The monsoon season is underway, with its heavy winds and long rain showers. It has made life more miserable for tsunami victims who haven't been able to find homes of their own and are living in Weligama's temporary camps.
For Chathura, the rain isn't the only problem. The Sri Lankan army stopped guarding the camp he lives in two weeks ago, and security has deteriorated.
The camp was built by the Ministry of Fisheries in the Pelena neighborhood. Chathura and his father moved in about a month after December's tsunami destroyed their home, and considered it a step up from the camp where they had been living near Weligama's school.
The Pelena camp's temporary homes have a gap between their corrugated metal walls and sheet metal ceilings. When the rains started, camp residents tried to keep dry by sealing the gap with mats, plastic sheeting and even bed sheets.

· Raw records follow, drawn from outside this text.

/-! ### The cells of each operation -/

/-- The rows of an operation in the form of R262–R270: first ten bits, cell, family and `amt_size`. -/
def regoffRows : LsOp → List (BitVec 10 × Cell × Family × Fin 5)
  | .strb => [(0b0011100000, ⟨0b00, 0b00, false⟩, .W, 0)]
  | .strh => [(0b0111100000, ⟨0b00, 0b01, false⟩, .W, 1)]
  | .str => strRows
  | .ldrb => [(0b0011100001, ⟨0b01, 0b00, false⟩, .W, 0)]
  | .ldrh => [(0b0111100001, ⟨0b01, 0b01, false⟩, .W, 1)]
  | .ldr => ldrRows
  | .ldrsb => ldrsbRows
  | .ldrsh => ldrshRows
  | .ldrsw => [(0b1011100010, ⟨0b10, 0b10, false⟩, .X, 2)]

/-- What a row says of its cell: the bits of the format around it (R115), that `LUT_REG` lists it for the operation
(R123), its family (R127), and its `amt_size` (R121). -/
@[reducible] def RegoffRow (b : LsOp) (p : BitVec 10) (c : Cell) (f : Family) (k : Fin 5) : Prop :=
  p = c.size ++ 0b111#3 ++ BitVec.ofBool c.v ++ 0b00#2 ++ c.opc ∧ c ∈ b.cells ∧ fam b c = f ∧ amtSize c = k

theorem regoffRow_of_mem {p : BitVec 10} {f : Family} {k : Fin 5} (hrow : (p, c, f, k) ∈ regoffRows b) :
    RegoffRow b p c f k := by
  have hrows : ∀ row ∈ regoffRows b, RegoffRow b row.1 row.2.1 row.2.2.1 row.2.2.2 := by
    cases b <;> decide
  exact hrows _ hrow

/-- An instruction of a row: its word is read as it, and the core gives the record of the row's family and
`amt_size`. -/
theorem coreGives_of_mem_regoffRows {i : Instr} {p : BitVec 10} {f : Family} {k : Fin 5}
    (hrow : (p, c, f, k) ∈ regoffRows b) (henc : encode i = encodeRegoff c rm option sBit rn rt)
    (hwf : i.wf = decide (c ∈ b.cells)) :
    CoreGives (p ++ 0b1#1 ++ rm ++ option ++ BitVec.ofBool sBit ++ 0b10#2 ++ rn ++ rt) i
      (regoffRec b.baseName f k rm option sBit rn rt) := by
  obtain ⟨hbits, hcell, hfam, hamount⟩ := regoffRow_of_mem hrow
  have hword : p ++ 0b1#1 ++ rm ++ option ++ BitVec.ofBool sBit ++ 0b10#2 ++ rn ++ rt = encode i := by
    rw [hbits, henc]
    rfl
  rw [hword]
  refine ⟨decodeOfEncode i (hwf.trans (decide_eq_true hcell)), ?_⟩
  rw [henc, dispatch_encodeRegoff, regOffDecode_encodeRegoff hcell, hfam, hamount]

end

/-- Settles O8: the cells of STRB, STRH and STR, operation by operation. -/
theorem registerOffsetStores : Obligations.RegisterOffsetStores := by
  intro rm option sBit rn rt s
  have strb :=
    coreGives_of_mem_regoffRows (b := .strb) (i := .strbRegoff rm option sBit rn rt) List.mem_cons_self rfl rfl
  have strh :=
    coreGives_of_mem_regoffRows (b := .strh) (i := .strhRegoff rm option sBit rn rt) List.mem_cons_self rfl rfl
  refine ⟨strb, strb.exec s, strh, strh.exec s, fun p c f k hrow => ?_⟩
  have str := coreGives_of_mem_regoffRows (b := .str) (i := .strRegoff c rm option sBit rn rt) hrow rfl rfl
  exact ⟨str, str.exec s⟩

/-- Settles O9: the cells of LDRB, LDRH and LDR, operation by operation. -/
theorem registerOffsetLoads : Obligations.RegisterOffsetLoads := by
  intro rm option sBit rn rt s
  have ldrb :=
    coreGives_of_mem_regoffRows (b := .ldrb) (i := .ldrbRegoff rm option sBit rn rt) List.mem_cons_self rfl rfl
  have ldrh :=
    coreGives_of_mem_regoffRows (b := .ldrh) (i := .ldrhRegoff rm option sBit rn rt) List.mem_cons_self rfl rfl
  refine ⟨ldrb, ldrb.exec s, ldrh, ldrh.exec s, fun p c f k hrow => ?_⟩
  have ldr := coreGives_of_mem_regoffRows (b := .ldr) (i := .ldrRegoff c rm option sBit rn rt) hrow rfl rfl
  exact ⟨ldr, ldr.exec s⟩

/-- Settles O10: the cells of LDRSW, LDRSB and LDRSH, operation by operation. -/
theorem registerOffsetSignedLoads : Obligations.RegisterOffsetSignedLoads := by
  intro rm option sBit rn rt s
  have ldrsw :=
    coreGives_of_mem_regoffRows (b := .ldrsw) (i := .ldrswRegoff rm option sBit rn rt) List.mem_cons_self rfl rfl
  refine ⟨ldrsw, ldrsw.exec s, fun p c f k hrow => ?_, fun p c f k hrow => ?_⟩
  · have ldrsb := coreGives_of_mem_regoffRows (b := .ldrsb) (i := .ldrsbRegoff c rm option sBit rn rt) hrow rfl rfl
    exact ⟨ldrsb, ldrsb.exec s⟩
  · have ldrsh := coreGives_of_mem_regoffRows (b := .ldrsh) (i := .ldrshRegoff c rm option sBit rn rt) hrow rfl rfl
    exact ⟨ldrsh, ldrsh.exec s⟩

end Sys2Proof.Machine

/-! The unscaled immediate offset (spec/44_ls_unscaled.md R290–R299): a word of the format is read by the unscaled
decoder, whose answer on a cell of a table below is its row's record, its mnemonic renamed by R126. -/

namespace Sys2Proof.Machine
open Sys2Proof

section
variable {b : LsOp} {c : Cell} {imm9 : BitVec 9} {rn rt : RegIx}

/-! ### The words of the nine-bit immediate format (R116), which the unscaled and the indexed forms share -/

/-- The offset of R120 is the sign-extended field, which no size scales. -/
theorem imm9Offset_eq (imm9 : BitVec 9) : imm9Offset imm9 = imm9.signExtend 64 := by
  rw [imm9Offset, sext_setWidth (by decide) (by decide)]

/-- The immediate forms have the rows of the register-offset form, of which they use all but the amount. An instruction
of a row is read from its word, and the core's record for its cell is the one of the row's family. -/
theorem coreGives_of_encodeImm9 {i : Instr} {p : BitVec 10} {f : Family} {k : Fin 5} {op4 : BitVec 2} {m : Mnemonic}
    {offset : Imm} {mode : MemMode} (hrow : (p, c, f, k) ∈ regoffRows b) (henc : encode i = encodeImm9 c imm9 op4 rn rt)
    (hwf : i.wf = decide (c ∈ b.cells))
    (hcore : c ∈ b.cells →
      dispatch (encodeImm9 c imm9 op4 rn rt) = .ok (singleRec m (fam b c) offset mode rn rt)) :
    CoreGives (p ++ 0b0#1 ++ imm9 ++ op4 ++ rn ++ rt) i (singleRec m f offset mode rn rt) := by
  obtain ⟨hbits, hcell, hfam, -⟩ := regoffRow_of_mem hrow
  have hword : p ++ 0b0#1 ++ imm9 ++ op4 ++ rn ++ rt = encode i := by
    rw [hbits, henc]
    rfl
  rw [hword]
  refine ⟨decodeOfEncode i (hwf.trans (decide_eq_true hcell)), ?_⟩
  rw [henc, hcore hcell, hfam]

/-! ### The words with `I[11:10] = 00` reach `UnscDecode` (R174, R290) -/

theorem dispatch_encodeUnsc :
    dispatch (encodeImm9 c imm9 0b00 rn rt) = unscDecode (encodeImm9 c imm9 0b00 rn rt) := by
  rw [dispatch_of_isRegOrAtomic (by simp)]
  simp [regSelect]

/-- `UnscDecode` on a word of the format whose cell `LUT_UNSC` lists for the operation `b` (R124, R290). -/
theorem unscDecode_encodeUnsc (hcell : c ∈ b.cells) : unscDecode (encodeImm9 c imm9 0b00 rn rt) =
    .ok (singleRec b.unscaledName (fam b c) (imm9.signExtend 64) .offset rn rt) := by
  rw [unscDecode, fCell_encodeImm9, lutUnsc, (lutUimm_eq_op_iff c b).mpr hcell]
  simp only [fImm9_encodeImm9, fRn_encodeImm9, fRt_encodeImm9, unscOut_eq, imm9Offset_eq]

/-- An instruction of a row: its word is read as it, and the core gives the record of the row's family. -/
theorem coreGives_of_mem_unscRows {i : Instr} {p : BitVec 10} {f : Family} {k : Fin 5}
    (hrow : (p, c, f, k) ∈ regoffRows b) (henc : encode i = encodeImm9 c imm9 0b00 rn rt)
    (hwf : i.wf = decide (c ∈ b.cells)) :
    CoreGives (p ++ 0b0#1 ++ imm9 ++ 0b00#2 ++ rn ++ rt) i
      (singleRec b.unscaledName f (imm9.signExtend 64) .offset rn rt) :=
  coreGives_of_encodeImm9 hrow henc hwf fun hcell => dispatch_encodeUnsc.trans (unscDecode_encodeUnsc hcell)

end

/-- Settles O11: the cells of STURB, STURH and STUR, operation by operation. -/
theorem unscaledStores : Obligations.UnscaledStores := by
  intro imm9 rn rt s
  have sturb := coreGives_of_mem_unscRows (b := .strb) (i := .sturb imm9 rn rt) List.mem_cons_self rfl rfl
  have sturh := coreGives_of_mem_unscRows (b := .strh) (i := .sturh imm9 rn rt) List.mem_cons_self rfl rfl
  refine ⟨sturb, sturb.exec s, sturh, sturh.exec s, fun p c f k hrow => ?_⟩
  have stur := coreGives_of_mem_unscRows (b := .str) (i := .stur c imm9 rn rt) hrow rfl rfl
  exact ⟨stur, stur.exec s⟩

/-- Settles O12: the cells of LDURB, LDURH and LDUR, operation by operation. -/
theorem unscaledLoads : Obligations.UnscaledLoads := by
  intro imm9 rn rt s
  have ldurb := coreGives_of_mem_unscRows (b := .ldrb) (i := .ldurb imm9 rn rt) List.mem_cons_self rfl rfl
  have ldurh := coreGives_of_mem_unscRows (b := .ldrh) (i := .ldurh imm9 rn rt) List.mem_cons_self rfl rfl
  refine ⟨ldurb, ldurb.exec s, ldurh, ldurh.exec s, fun p c f k hrow => ?_⟩
  have ldur := coreGives_of_mem_unscRows (b := .ldr) (i := .ldur c imm9 rn rt) hrow rfl rfl
  exact ⟨ldur, ldur.exec s⟩

/-- Settles O13: the cells of LDURSW, LDURSB and LDURSH, operation by operation. -/
theorem unscaledSignedLoads : Obligations.UnscaledSignedLoads := by
  intro imm9 rn rt s
  have ldursw := coreGives_of_mem_unscRows (b := .ldrsw) (i := .ldursw imm9 rn rt) List.mem_cons_self rfl rfl
  refine ⟨ldursw, ldursw.exec s, fun p c f k hrow => ?_, fun p c f k hrow => ?_⟩
  · have ldursb := coreGives_of_mem_unscRows (b := .ldrsb) (i := .ldursb c imm9 rn rt) hrow rfl rfl
    exact ⟨ldursb, ldursb.exec s⟩
  · have ldursh := coreGives_of_mem_unscRows (b := .ldrsh) (i := .ldursh c imm9 rn rt) hrow rfl rfl
    exact ⟨ldursh, ldursh.exec s⟩

end Sys2Proof.Machine

/-! The indexed forms (spec/45_ls_indexed.md R320–R339): a word of the nine-bit immediate format with `I[11:10] = 01` or
`11` is read by the indexed decoder, whose answer on a cell of a table below is its row's record, in the mode that these
two bits select. -/

namespace Sys2Proof.Machine
open Sys2Proof

section
variable {b : LsOp} {c : Cell} {imm9 : BitVec 9} {op4 : BitVec 2} {mode : MemMode} {rn rt : RegIx}

/-! ### The words with `I[11:10] = 01` and `11` reach `IdxDecode` (R174, R320), each in its mode -/

theorem dispatch_encodePost :
    dispatch (encodeImm9 c imm9 0b01 rn rt) = idxDecode (encodeImm9 c imm9 0b01 rn rt) .postIndex := by
  rw [dispatch_of_isRegOrAtomic (by simp)]
  simp [regSelect]

theorem dispatch_encodePre :
    dispatch (encodeImm9 c imm9 0b11 rn rt) = idxDecode (encodeImm9 c imm9 0b11 rn rt) .preIndex := by
  rw [dispatch_of_isRegOrAtomic (by simp)]
  simp [regSelect]

/-- `IdxDecode` on a word of the format whose cell `LUT_IDX` lists for the operation `b` (R125, R320); the mode comes
from its caller alone. -/
theorem idxDecode_encodeImm9 (hcell : c ∈ b.cells) : idxDecode (encodeImm9 c imm9 op4 rn rt) mode =
    .ok (singleRec b.baseName (fam b c) (imm9.signExtend 64) mode rn rt) := by
  rw [idxDecode, fCell_encodeImm9, (lutIdx_eq_op_iff c b).mpr hcell]
  simp only [fImm9_encodeImm9, fRn_encodeImm9, fRt_encodeImm9, idxOut_eq, imm9Offset_eq]

/-- An instruction of a row, in the mode that the router gives its words: its word is read as it, and the core gives the
record of the row's family in that mode. -/
theorem coreGives_of_mem_idxRows {i : Instr} {p : BitVec 10} {f : Family} {k : Fin 5}
    (hmode : dispatch (encodeImm9 c imm9 op4 rn rt) = idxDecode (encodeImm9 c imm9 op4 rn rt) mode)
    (hrow : (p, c, f, k) ∈ regoffRows b) (henc : encode i = encodeImm9 c imm9 op4 rn rt)
    (hwf : i.wf = decide (c ∈ b.cells)) :
    CoreGives (p ++ 0b0#1 ++ imm9 ++ op4 ++ rn ++ rt) i (singleRec b.baseName f (imm9.signExtend 64) mode rn rt) :=
  coreGives_of_encodeImm9 hrow henc hwf fun hcell => hmode.trans (idxDecode_encodeImm9 hcell)

end

/-! ### Post-indexed (R321–R329) -/

/-- Settles O14: the cells of STRB, STRH and STR, operation by operation. -/
theorem postIndexedStores : Obligations.PostIndexedStores := by
  intro imm9 rn rt s
  have strb :=
    coreGives_of_mem_idxRows (b := .strb) (i := .strbPost imm9 rn rt) dispatch_encodePost List.mem_cons_self rfl rfl
  have strh :=
    coreGives_of_mem_idxRows (b := .strh) (i := .strhPost imm9 rn rt) dispatch_encodePost List.mem_cons_self rfl rfl
  refine ⟨strb, strb.exec s, strh, strh.exec s, fun p c f k hrow => ?_⟩
  have str := coreGives_of_mem_idxRows (b := .str) (i := .strPost c imm9 rn rt) dispatch_encodePost hrow rfl rfl
  exact ⟨str, str.exec s⟩

/-- Settles O15: the cells of LDRB, LDRH and LDR, operation by operation. -/
theorem postIndexedLoads : Obligations.PostIndexedLoads := by
  intro imm9 rn rt s
  have ldrb :=
    coreGives_of_mem_idxRows (b := .ldrb) (i := .ldrbPost imm9 rn rt) dispatch_encodePost List.mem_cons_self rfl rfl
  have ldrh :=
    coreGives_of_mem_idxRows (b := .ldrh) (i := .ldrhPost imm9 rn rt) dispatch_encodePost List.mem_cons_self rfl rfl
  refine ⟨ldrb, ldrb.exec s, ldrh, ldrh.exec s, fun p c f k hrow => ?_⟩
  have ldr := coreGives_of_mem_idxRows (b := .ldr) (i := .ldrPost c imm9 rn rt) dispatch_encodePost hrow rfl rfl
  exact ⟨ldr, ldr.exec s⟩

It has not been very effective.
When it isn't raining, the days are humid and very, very hot -- around 40 degrees centigrade (104 degrees fahrenheit). Fans aren't much help, so some residents have placed coconut leaves on top of the galvanized roofs. That has brought the temperature down a few degrees, but it is still very unpleasant.
A more serious problem is the Sri Lankan army's recent decision to stop guarding the camp, according to Chathura and his father.

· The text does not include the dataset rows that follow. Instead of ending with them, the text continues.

/-- The fabric: its routers (key: 128 × die + bent) and the slot number from which they count; flits that units put on the L
and X inputs and ring ports on theirs, with the router, input and slot they are due in; which sending words have put theirs
there, as (router, input, slot); the flits that routers have sent to units, as (router, output, slot, flit); the flits of a 4 KiB
block that each ring port has gathered on its way to T1, as data and sideband bits (R325). -/
structure Fab where
  routers : Sparse Router
  base : Nat
  staged : List (Nat × Nat × Nat × Flit)
  given : List (Nat × Nat × Nat)
  landed : List (Nat × Nat × Nat × Flit)
  gather : Sparse (List Nat × Nat)
  knots : KnotMap
  stalled : Bool
  resumeAt : Nat
  /-- link CRC failures: (router, 1 for its E link or 2 for its S link) with the slot of the last one (R300) -/
  crcFails : List (Nat × Nat × Nat)
  /-- working modules of the bridge from each die to the next, and of each die's host link, as masks -/
  modules : List Nat
  hostModules : List Nat
  deriving DecidableEq, Repr

/-! ### Weight generations (chapter 13) -/

/-- One shard that this module holds: the fields of Table 13-3, where it is stored, and its fetch: 0 fetching, 1 passed; failed
arrivals so far. -/
structure Shard where
  shard : Nat
  home : Nat
  plain : Nat
  first : Nat
  planes : Nat
  far : Nat
  digest : Bytes
  base : Nat
  passed : Bool
  fails : Nat
  deriving DecidableEq, Repr

/-- A weight generation (R395 to R405): `digest` is its manifest's digest (R393), `keys` the key store's entries of R394. -/
structure Gen where
  ctx : Nat
  isSeal : Bool
  flight : Nat × Nat
  chan : Nat
  planeCount : Nat
  table : Nat
  areas : List (Nat × Nat)
  shards : List Shard
  keys : List (Nat × Bytes)
  readyAt : Option Nat
  quarantined : Bool
  digest : Bytes
  deriving DecidableEq, Repr

/-- The hasher of one frame die (R403): the shards still to be hashed in its pass as (generation handle, shard index), and the
shard that it hashes once more (R404). -/
structure Hasher where
  todo : List (Nat × Nat)
  rehash : Option (Nat × Nat)
  deriving DecidableEq, Repr

/-! ### Ports and channels (chapter 15) -/


/-- An operation in flight on a channel: the descriptor it belongs to (none for one of the device's own transfers), its
identifier, whether it reads, where the next response goes, the response bytes still to come, and the poisoned blocks it has
delivered. -/
structure TpOp where
  flight : Option (Nat × Nat)
  op : Nat
  read : Bool
  dest : Nat
  left : Nat
  poisoned : Nat
  deriving DecidableEq, Repr

/-- A transport channel (R453 to R460). Credit and cell counts are by virtual channel. It pairs when OPEN_ACK arrives; `peerEpoch`
is 0 until an OPEN or OPEN_ACK of the peer has arrived. `rounds` counts retry rounds without progress, and `progress` is the
time of the last acknowledgement progress or round. -/
structure Channel where
  tenant : Nat
  peerMac : Nat
  key : Nat
  mask : Nat
  base : Nat
  bytes : Nat
  notify : Nat
  vlan : Nat
  rxLimit : List Nat
  retryTimeout : Nat
  retryLimit : Nat
  openBy : Nat
  flight : Nat × Nat
  paired : Bool
  peer : Nat
  peerEpoch : Nat
  peerBytes : Nat
  port : Nat
  nextSeq : Nat
  expect : Nat
  unacked : List Pkt
  queued : List Pkt
  txLimit : List Nat
  txAvail : List Nat
  txOut : List Nat
  granted : List Nat
  rxHeld : List Nat
  freed : List Nat
  grantTurn : Nat
  nakSent : Bool
  unackedRx : Nat
  rounds : Nat
  progress : Nat
  ops : List TpOp
  nextOp : Nat
  deriving DecidableEq, Repr

/-- An optical port: its state (Table 15-9), mode, lanes, bad windows of each lane, bad CRC windows (R449), and the pre-FEC bit
error ratio of each lane over the last window as an FP32 pattern (Table 15-20). -/
structure Port where
  state : Nat
  native : Bool
  active : Nat
  retired : Nat
  badWindows : List Nat
  crcWindows : Nat
  ber : List Nat
  deriving DecidableEq, Repr

/-- An optical engine: light within R444, and the laser power in 0.01 dBm. -/
structure Optic where
  light : Bool
  power : Int
  deriving DecidableEq, Repr

/-- A frame that a port has sent: the port, the destination address, the VLAN field of the channel, the EtherType and the packet. -/
structure Sent where
  port : Nat
  mac : Nat
  vlan : Nat
  ethertype : Nat
  pkt : Pkt
  deriving DecidableEq, Repr

/-! ### Snapshots, audits and the monitor (chapter 18) -/

/-- Who waits for the snapshot in progress. -/
inductive SnapFor where
  | software
  | periodic
  | audit
  | resume
  | monSnap
  | monAudit
  | monResume
  deriving DecidableEq, Repr

structure SnapSt where
  busy : Bool
  lastComplete : Bool
  skipped : Nat
  seq : Nat
  slot : Nat
  doneTime : Nat
  clear : Bool
  waiters : List SnapFor
  queued : List SnapFor
  consFailed : Nat
  lastPass : Bool
  baud : Nat
  deriving DecidableEq, Repr

/-- A tile in state STEP, or in FOLD_PENDING once `queued` (R247): the gradient unit that last flushed it, context, tile, the T1
addresses of its S and G tiles and its record, and the step. -/
structure Fold where
  unit : Nat
  ctx : Nat
  tile : Nat
  sAddr : Nat
  gAddr : Nat
  recAddr : Nat
  step : Nat
  queued : Bool
  deriving DecidableEq, Repr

The guards had generally kept order in the camp, forbidding the use of alcohol and not permitting people to enter or leave after 10 p.m. Since the army pulled out, drunks in the camp have become a nuisance and sometimes start fights. Chathura and his father go inside their small room when there are fights and lock the door. "We don't want to be a part of that kind of activity," says Chathura's father, a tractor driver.
There is also less water available for washing in the camp, because nonresidents have begun to take water that the guards had reserved for residents. "They just come in early in the morning and take it," said Chahura's father. "We don't have enough water to shower. At my own home I could shower whenever I wanted. Here, there isn't even enough water."
Chathura's father says that the government promised to rebuild his home after the tsunami, but has not delivered.